U.S. house prices outlook: https://fingfx.thomsonreuters.com/gfx/polling/xlbvgjmgepq/Reuters%20Poll-U.S.%20house%20prices%20outlook.PNG

Already tight inventory levels have been squeezed to record lows after construction activity came to a grinding halt because of the coronavirus pandemic, and with no policy relief expected, home buyers may outbid each other and crank up prices.

Existing home sales reached a seasonally adjusted annual rate of 6 million units in August, the highest since the tail end of the previous housing boom in 2006, and were expected to average around 5.5 million units in the coming year.
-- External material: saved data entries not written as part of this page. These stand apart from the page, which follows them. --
/-- Commands held by FURL_N begin, in the order of their arrival (12 R339). -/
def State.startFurled (s : State) : State :=
  forEach (s.host.cmds.filter (fun c => decide (c.stage = .heldFurl))) (fun c a => a.start c.cid) s

/-- A peer's SQ is taken from only while no record waits on its EQ (12 R345, 14 R395). -/
def State.peerHalted (s : State) (x : SQ) : Bool :=
  match x.owner with
  | .peer _ => decide ((s.eq x.eq).waiting ≠ [])
  | _ => false

/-- The SQ whose turn it is (12 R322): round robin over those with a fetched packet, admin SQs first. -/
def State.sqTurn (s : State) : Option Nat :=
  let l := s.host.sqs.filter (fun x => decide (x.2.fetched ≠ []) && !s.peerHalted x.2)
  let admin := l.any (fun x => x.2.admin)
  let first := if admin then l.filter (fun x => x.2.admin) else l
  ((first.find? (fun x => decide ((if admin then s.host.turnAdmin else s.host.turnFrom) ≤ x.1))).orElse (fun _ => first.head?)).map (·.1)

/-- Packet p is the one that the command processor takes next, and it is SQ q's (12 R322). -/
def State.nextPacket (s : State) (q : Nat) (p : Packet) : Bool := decide (s.sqTurn = some q ∧ (s.sq q).fetched.head? = some p)

/-- SQ q's first fetched packet leaves its list, and the turn passes on: among the admin SQs, or among the others (12 R322). -/
def State.popped (s : State) (q : Nat) : State :=
  let s1 := s.setSq q { s.sq q with fetched := (s.sq q).fetched.tail, epochs := (s.sq q).epochs.tail }
  if (s.sq q).admin then { s1 with host := { s1.host with turnAdmin := q + 1 } } else { s1 with host := { s1.host with turnFrom := q + 1 } }

/-- The first packet of SQ q is in hand, with the epoch it came under (12 R322, 14 R386). -/
def State.handed (s : State) (q : Nat) : State := (s.popped q).inHand q ((s.sq q).epochs.headD s.epoch)

/-- The command processor takes packet p of SQ q, where that is the next one (12 R322). -/
def State.takePacket (s : State) (q : Nat) (p : Packet) : State := if s.nextPacket q p then (s.handed q).arrive q p else s

/-- An arrival row: the packet carries the row's opcode. -/
def arrivalRow (opc t q : Nat) (p : Packet) (s : State) : Res :=
  let s0 := s.at_ t
  .next (if pk p 7 0 = opc then s0.takePacket q p else s0)

/-! ## Doorbells and moderation (12 R320, R344 to R346) -/

/-- An ignored doorbell write (12 R320). -/
def State.ignoredDoorbell (s : State) (f : Fn) (q off : Nat) : State :=
  (s.count (okey 0x5420 1)).conditionTo (.fn f) 0x0001 4 q off

/-- SQ tail doorbell. -/
def State.tailDoorbell (s : State) (f : Fn) (q v width : Nat) : State :=
  let x := s.sq q
  if width = 32 ∧ q < 4096 ∧ x.owner = .fn f ∧ v < 2 ^ x.log then (s.setSq q { x with tail := v }).fetchSq q
  else s.ignoredDoorbell f q (0x10000 + 8 * q)

/-- EQ head doorbell. -/
def State.headDoorbell (s : State) (f : Fn) (e v width : Nat) : State :=
  let x := s.eq e
  let off := 0x18000 + 8 * e
  if width = 32 ∧ e < 4096 ∧ x.owner = .fn f ∧ v < x.size then
    if (v + x.size - x.head) % x.size ≤ x.used then
      ((s.setEq e { x with head := v }).drainEq e (x.waiting.length + 1)).fetchBound e
    else (s.count (okey 0x5420 2)).conditionTo (.fn f) 0x0001 4 e off
  else s.ignoredDoorbell f e off
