/-- BYPASS shifts the bits through one cell holding 0. IDCODE shifts 0x0326_4A8F out, bit 0 first. SAMPLE_PRELOAD and
EXTEST capture the chain's balls (free values), shift, and leave what stays in the chain in the update stage; EXTEST
alone drives the balls. Each posts on TDO as many bits as were shifted in and changes nothing else but rig time and,
for the captures, the free values taken. The opcodes and the chain's length are the model's (log entry 77). -/
def Obligations.JtagInstructionsScan : Prop :=
  ∀ (t : Nat) (bits : List Bool) (s : State),
    exec (.bypass t bits) s = .next { s.at_ t with
      jtag := { s.jtag with ir := 0xFF, driving := false }, out := .tdo ((false :: bits).take bits.length) :: s.out } ∧
    (∃ o : List Bool, o.length = bits.length ∧ (∀ i, i < 32 → i < bits.length → o[i]? = some ((0x03264A8F : Nat).testBit i)) ∧
      (∀ i, 32 ≤ i → i < bits.length → o[i]? = bits[i - 32]?) ∧
      exec (.idcode t bits) s = .next { s.at_ t with jtag := { s.jtag with ir := 0x01, driving := false }, out := .tdo o :: s.out }) ∧
    (∃ l : List Bool, l.length = chainLen ∧
      exec (.samplePreload t bits) s = .next { s.at_ t with
        freeCtr := s.freeCtr + chainLen
        jtag := { ir := 0x02, chain := (l ++ bits).drop bits.length, update := (l ++ bits).drop bits.length, driving := false }
        out := .tdo ((l ++ bits).take bits.length) :: s.out }) ∧
    (∃ l : List Bool, l.length = chainLen ∧
      exec (.extest t bits) s = .next { s.at_ t with
        freeCtr := s.freeCtr + chainLen
        jtag := { ir := 0x00, chain := (l ++ bits).drop bits.length, update := (l ++ bits).drop bits.length, driving := true }
        out := .tdo ((l ++ bits).take bits.length) :: s.out })

/-- In a rig out of reset and recovery, THERMAL_SAMPLE with sixteen readings in range shows them in 2110:05 to 2110:14 and
the hottest, Tj, in 2110:01, then moves THERM_N and makes or ends the thermal furl. THERM_N goes low when Tj reaches
2110:02 and is released below 2110:02 minus 2110:03. At 110 degrees (14080 in Q9.7) the furl is noted in 2110:04 and
every mast furls; it ends when Tj is below 2110:02, after which masts held by neither it nor FURL_N may start. The
model's choices in it, not the spec's: log entry 128. -/
def Obligations.ThermalSampleShowsAndFurls : Prop :=
  (∀ (t : Nat) (r : List Int) (s : State), r.length = 16 → s.boot.inReset = false → s.boot.recovery = false →
    (∀ x ∈ r, -32768 ≤ x ∧ x ≤ 32767) → ∀ tj, tj ∈ r → (∀ x ∈ r, x ≤ tj) →
    exec (.thermalSample t r) s = .next (((forEach (List.range 16) (fun i a => a.setObj (okey 0x2110 (5 + i)) (r.getD i 0))
      ((s.at_ t).setObj (okey 0x2110 1) tj)).thermPin tj).thermalFurl tj)) ∧
  (∀ (s : State) (tj : Int),
    (s.obj (okey 0x2110 2) ≤ tj → s.pins.therm = false →
      s.thermPin tj = { s with pins := { s.pins with therm := true }, out := .pin 0 false :: s.out }) ∧
    (tj < s.obj (okey 0x2110 2) → tj < s.obj (okey 0x2110 2) - s.obj (okey 0x2110 3) → s.pins.therm = true →
      s.thermPin tj = { s with pins := { s.pins with therm := false }, out := .pin 0 true :: s.out }) ∧
    (14080 ≤ tj → s.pins.thermalFurl = false →
      s.thermalFurl tj = forEach (List.range 32) (fun m a => a.furlMast m)
        (({ s with pins := { s.pins with thermalFurl := true } }).setObj (okey 0x2110 4) 1)) ∧
    (tj < 14080 → tj < s.obj (okey 0x2110 2) → s.pins.thermalFurl = true →
      s.thermalFurl tj = (({ s with pins := { s.pins with thermalFurl := false } }).setObj (okey 0x2110 4) 0).holdEnds) ∧
    (tj < 14080 → s.pins.thermalFurl = false → s.thermalFurl tj = s))

/-- FURL_N_ASSERT with FURL_N released notes it (2131:01 reads 1, counted in 5430:04) and furls every mast; FURL_N_RELEASE
clears 2131:01 and, when the thermal furl does not hold the masts either, starts present masts with demand, has
furling masts with demand start when their furl is done, and begins the commands held. Asserted again or released
again, nothing changes but rig time. The model's choices in it, not the spec's: log entry 128. -/
def Obligations.FurlPinHoldsAndReleasesMasts : Prop :=
  ∀ (t : Nat) (s : State),
    (s.pins.furlN = false → exec (.furlNAssert t) s = .next (forEach (List.range 32) (fun m a => a.furlMast m)
      ((({ s.at_ t with pins := { s.pins with furlN := true } } : State).setObj (okey 0x2131 1) 1).count (okey 0x5430 4)))) ∧
    (s.pins.furlN = true → exec (.furlNAssert t) s = .next (s.at_ t)) ∧
    (s.pins.furlN = true → s.pins.thermalFurl = false → ∀ v : State,
      v = ({ s.at_ t with pins := { s.pins with furlN := false } } : State).setObj (okey 0x2131 1) 0 →
      exec (.furlNRelease t) s = .next ((forEach (List.range 32) (fun m a =>
        if (a.mast m).st = .present ∧ (a.drive m).demand = true then a.spindleStart m
        else if (a.mast m).st = .furling ∧ (a.drive m).demand = true then a.updDrive m (fun x => { x with startDue := true }) else a) v).startFurled)) ∧
    (s.pins.furlN = true → s.pins.thermalFurl = true →
      exec (.furlNRelease t) s = .next (({ s.at_ t with pins := { s.pins with furlN := false } } : State).setObj (okey 0x2131 1) 0)) ∧
    (s.pins.furlN = false → exec (.furlNRelease t) s = .next (s.at_ t))

/-- For every state, path, index, sub-index and environment, when the path is there, a shroud holds the token, the rig is
ready and the object is of fixed length and can hold v: if the checks of R458 pass the write's one value is stored and
its action taken; if the path, index, sub-index, access, length, range, reserved bits, owner or the object's own check
fails, the write leaves the state but for the count of refused accesses of its status in 542F:01 to 05 (and, for
2541:03, the load's outcome). The model's choices in it, not the spec's: log entries 94, 137. -/
def Obligations.PlainWriteTakenOrRefused : Prop :=
  ∀ (s : State) (p : Path) (env : WEnv) (index sub v i : Nat) (r : ObjRow), rowAt index sub = some (i, r) → r.ty.signed = false →
    s.pathThere p = true → s.hasHolder = true → s.boot.ready = true → r.ty.fixed = true → v < 2 ^ (8 * r.ty.bytes) →
    (s.takes p index sub v = true → s.pathPut p index sub v env = s.applyWrites env [{ index := index, sub := i, row := r, num := v }]) ∧
    (s.takes p index sub v = false → ¬(index = 0x2541 ∧ sub = 3) → ∃ e : AccErr, s.pathPut p index sub v env = s.countRefused e)

/-- On mast m below 32 of a sound state, where the write is taken: SERVO_COMMIT notes a commit of each block its mask
names; TRACE_ARM empties the trace and leaves it armed (M+2E:01 reads 1), TRACE_STOP makes it idle, TRACE_FIRE forces
its trigger. Each of the eight calibrations (codes 1 to 4 of M+35:01, of M+45:01) runs next on a mast that tracks with
no order and no calibration: its record holds its kind and code, M+30:02 reads 5, its result object reads 1 running.
Code 4 of M+35:01 where the front-end has no V1 clock offset (M+09:0A bit 0 clear) ends at once: result 3 failed, no
record left. The path model is the model's: log entry 94. -/
def Obligations.MastObjectActions : Prop :=
  ∀ (t m : Nat) (p : Path) (s v : State), m < 32 → v = s.at_ t →
    (∀ mask, v.takes p (mIx m 0x20) 2 mask = true → exec (.servoCommit t p m mask) s = .next (v.commitBlocks m mask)) ∧
    (v.takes p (mIx m 0x2E) 2 1 = true → exec (.traceArm t p m) s = .next
      ((v.updMast m (fun x => { x with trace := {} })).setMo m 0x2E 1 1)) ∧
    (v.takes p (mIx m 0x2E) 2 2 = true → exec (.traceStop t p m) s = .next (v.setMo m 0x2E 1 0)) ∧
    (v.takes p (mIx m 0x2E) 2 3 = true →
      exec (.traceFire t p m) s = .next (v.updMast m (fun x => { x with trace := { x.trace with fire := true } }))) ∧
    (v.Sound → ∀ u : Nat → CalKind → Nat → State → Prop,
      (∀ ii kind code w, u ii kind code w ↔ (v.mast m).st = .tracking ∧ v.moN m 0x30 2 = 0 ∧ (v.opt m).cal = none ∧
        v.calStart m kind code = some w ∧ (∃ c, (w.opt m).cal = some c ∧ c.kind = kind ∧ c.code = code) ∧
        w.mo m 0x30 2 = 5 ∧ w.mo m ii 2 = 1) →
      (v.takes p (mIx m 0x35) 1 1 = true → Runs (.guideFocusCalibration t p m) s (u 0x35 .loop 1)) ∧
      (v.takes p (mIx m 0x35) 1 2 = true → Runs (.braceCalibration t p m) s (u 0x35 .loop 2)) ∧
      (v.takes p (mIx m 0x35) 1 3 = true → Runs (.halyardCalibration t p m) s (u 0x35 .loop 3)) ∧
      (v.takes p (mIx m 0x35) 1 4 = true → v.maskBit (mkey m 9 0x0A) 0 = true →
        Runs (.v1ClockOffsetCalibration t p m) s (u 0x35 .loop 4)) ∧
      (v.takes p (mIx m 0x35) 1 4 = true → v.maskBit (mkey m 9 0x0A) 0 = false →
        Runs (.v1ClockOffsetCalibration t p m) s (fun w => (w.opt m).cal = none ∧ w.mo m 0x35 2 = 3)) ∧
      (v.takes p (mIx m 0x45) 1 1 = true → Runs (.coarseAlignmentCalibration t p m) s (u 0x45 .channel 1)) ∧
      (v.takes p (mIx m 0x45) 1 2 = true → Runs (.fineAlignmentCalibration t p m) s (u 0x45 .channel 2)) ∧
      (v.takes p (mIx m 0x45) 1 3 = true → Runs (.asymmetryTrimCalibration t p m) s (u 0x45 .channel 3)) ∧
      (v.takes p (mIx m 0x45) 1 4 = true → Runs (.equaliserPresetCalibration t p m) s (u 0x45 .channel 4)))

/-- Where the write is taken, each answers exactly its action's state: COPY_START and COPY_ABORT for slots below 16,
IMAGE_LOAD (the load begins, or is refused with its outcome in 2541:04 and counted), CHECK_VALUE_RESTART (the unit's
value becomes its INIT), the three cache invalidations (operation 1 with the line of 2410:06 and :07, 2 and 3),
NV_SAVE_COMMAND (a save is asked for), LOAD_DEFAULTS, GROUP_CLEAR, PASS_TOKEN (the standby takes the token),
IMAGE_UPDATE, and SYNC_REARM, which makes a SYNC_IN that was stuck count as lost (2130:01 reads 0) and changes nothing
otherwise. CHECK_VALUE_FEED feeds its bytes to the unit. The model's choices in it, not the spec's: log entries 49,
82, 94. -/
def Obligations.RigObjectActions : Prop :=
  ∀ (t : Nat) (p : Path) (s v : State), v = s.at_ t →
    (∀ c, c < 16 → v.takes p (0x2310 + c) 5 1 = true → exec (.copyStart t p c) s = .next (v.copyStart c).1) ∧
    (∀ c, c < 16 → v.takes p (0x2310 + c) 5 2 = true → exec (.copyAbort t p c) s = .next (v.copyAbort c)) ∧
    ((p = .fieldNet ∨ ∃ f : Fn, p = .function f ∧ f.fn = 0) → v.pathThere p = true → v.hasHolder = true → v.boot.ready = true →
      exec (.imageLoad t p 1) s = .next (match v.loadRefused with
        | none => v.beginLoad
        | some 5 => (v.refuseLoad 5).countRefused .notIdle
        | some o => (v.refuseLoad o).countRefused .combo)) ∧
    (∀ h, h < 8 → v.takes p (0x2550 + h) 9 1 = true →
      exec (.checkValueRestart t p h 1) s = .next (v.setUnit h { v.unit h with cvv := (v.unit h).init })) ∧
    (v.takes p 0x2410 5 1 = true → exec (.cacheInvalidateLine t p) s = .next (v.maintain 1 (v.objN (okey 0x2410 6)) (v.objN (okey 0x2410 7)))) ∧
    (v.takes p 0x2410 5 2 = true → exec (.cacheInvalidateStructure t p) s = .next (v.maintain 2 (v.objN (okey 0x2410 6)) (v.objN (okey 0x2410 7)))) ∧
    (v.takes p 0x2410 5 3 = true → exec (.cacheInvalidateAll t p) s = .next (v.maintain 3 (v.objN (okey 0x2410 6)) (v.objN (okey 0x2410 7)))) ∧
    (∀ x, v.takes p 0x1010 1 x = true → exec (.nvSaveCommand t p x) s = .next (v.requestSave [])) ∧
    (∀ x, v.takes p 0x1011 1 x = true → exec (.loadDefaults t p x) s = .next v.loadDefaults) ∧
    (∀ x, v.takes p 0x2650 1 x = true → exec (.groupClear t p x) s = .next (v.clearGroup x)) ∧
    (v.takes p 0x2600 5 1 = true → exec (.passToken t p 1) s = .next (v.plannedPass (otherShroud (shroudOf v.holder)))) ∧
    (∀ x, v.takes p 0x2670 1 x = true → exec (.imageUpdate t p x) s = .next (v.updateStart x)) ∧
    (∀ h b, h < 8 → v.pathThere p = true → v.hasHolder = true → v.boot.ready = true → (p = .fieldNet ∨ ∃ f : Fn, p = .function f ∧ f.fn = 0) →
      b ≠ [] → b.length ≤ 65568 → exec (.checkValueFeed t p h b) s = .next (v.setUnit h ((v.unit h).feed b))) ∧
    (∀ high u, u = v.syncLevel high → u.takes p 0x2130 4 1 = true →
      (u.objN (okey 0x2130 1) = 2 → exec (.syncRearm t p 1 high) s =
        .next (({ u with pins := { u.pins with syncEdges := 0, syncAt := none } }).setObj (okey 0x2130 1) 0)) ∧
      (u.objN (okey 0x2130 1) ≠ 2 → exec (.syncRearm t p 1 high) s = .next u))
“A surge in demand has put further strain on an already tight inventory. The latest supply of existing homes dropped below three months (of inventory) for the first time since records began in 1982, and that implies sales will ease back toward the end of the year,” said Matthew Pointon, property economist at Capital Economics.

When asked to rate the affordability on a scale of 1 to 10, with 1 as extremely cheap and 10 as very expensive, the poll gave a median of 7, up from 6 in the previous poll when predictions were for house prices to rise at a slower pace than currently expected.

“U.S. home prices are not yet at a level that is concerning,” said Matthew Gardner, chief economist at Windermere Real Estate. “That said, we need significant growth in the number of new homes built to meet current demand. If more units are not provided, we could see unsustainable upward price pressure in the resale market.”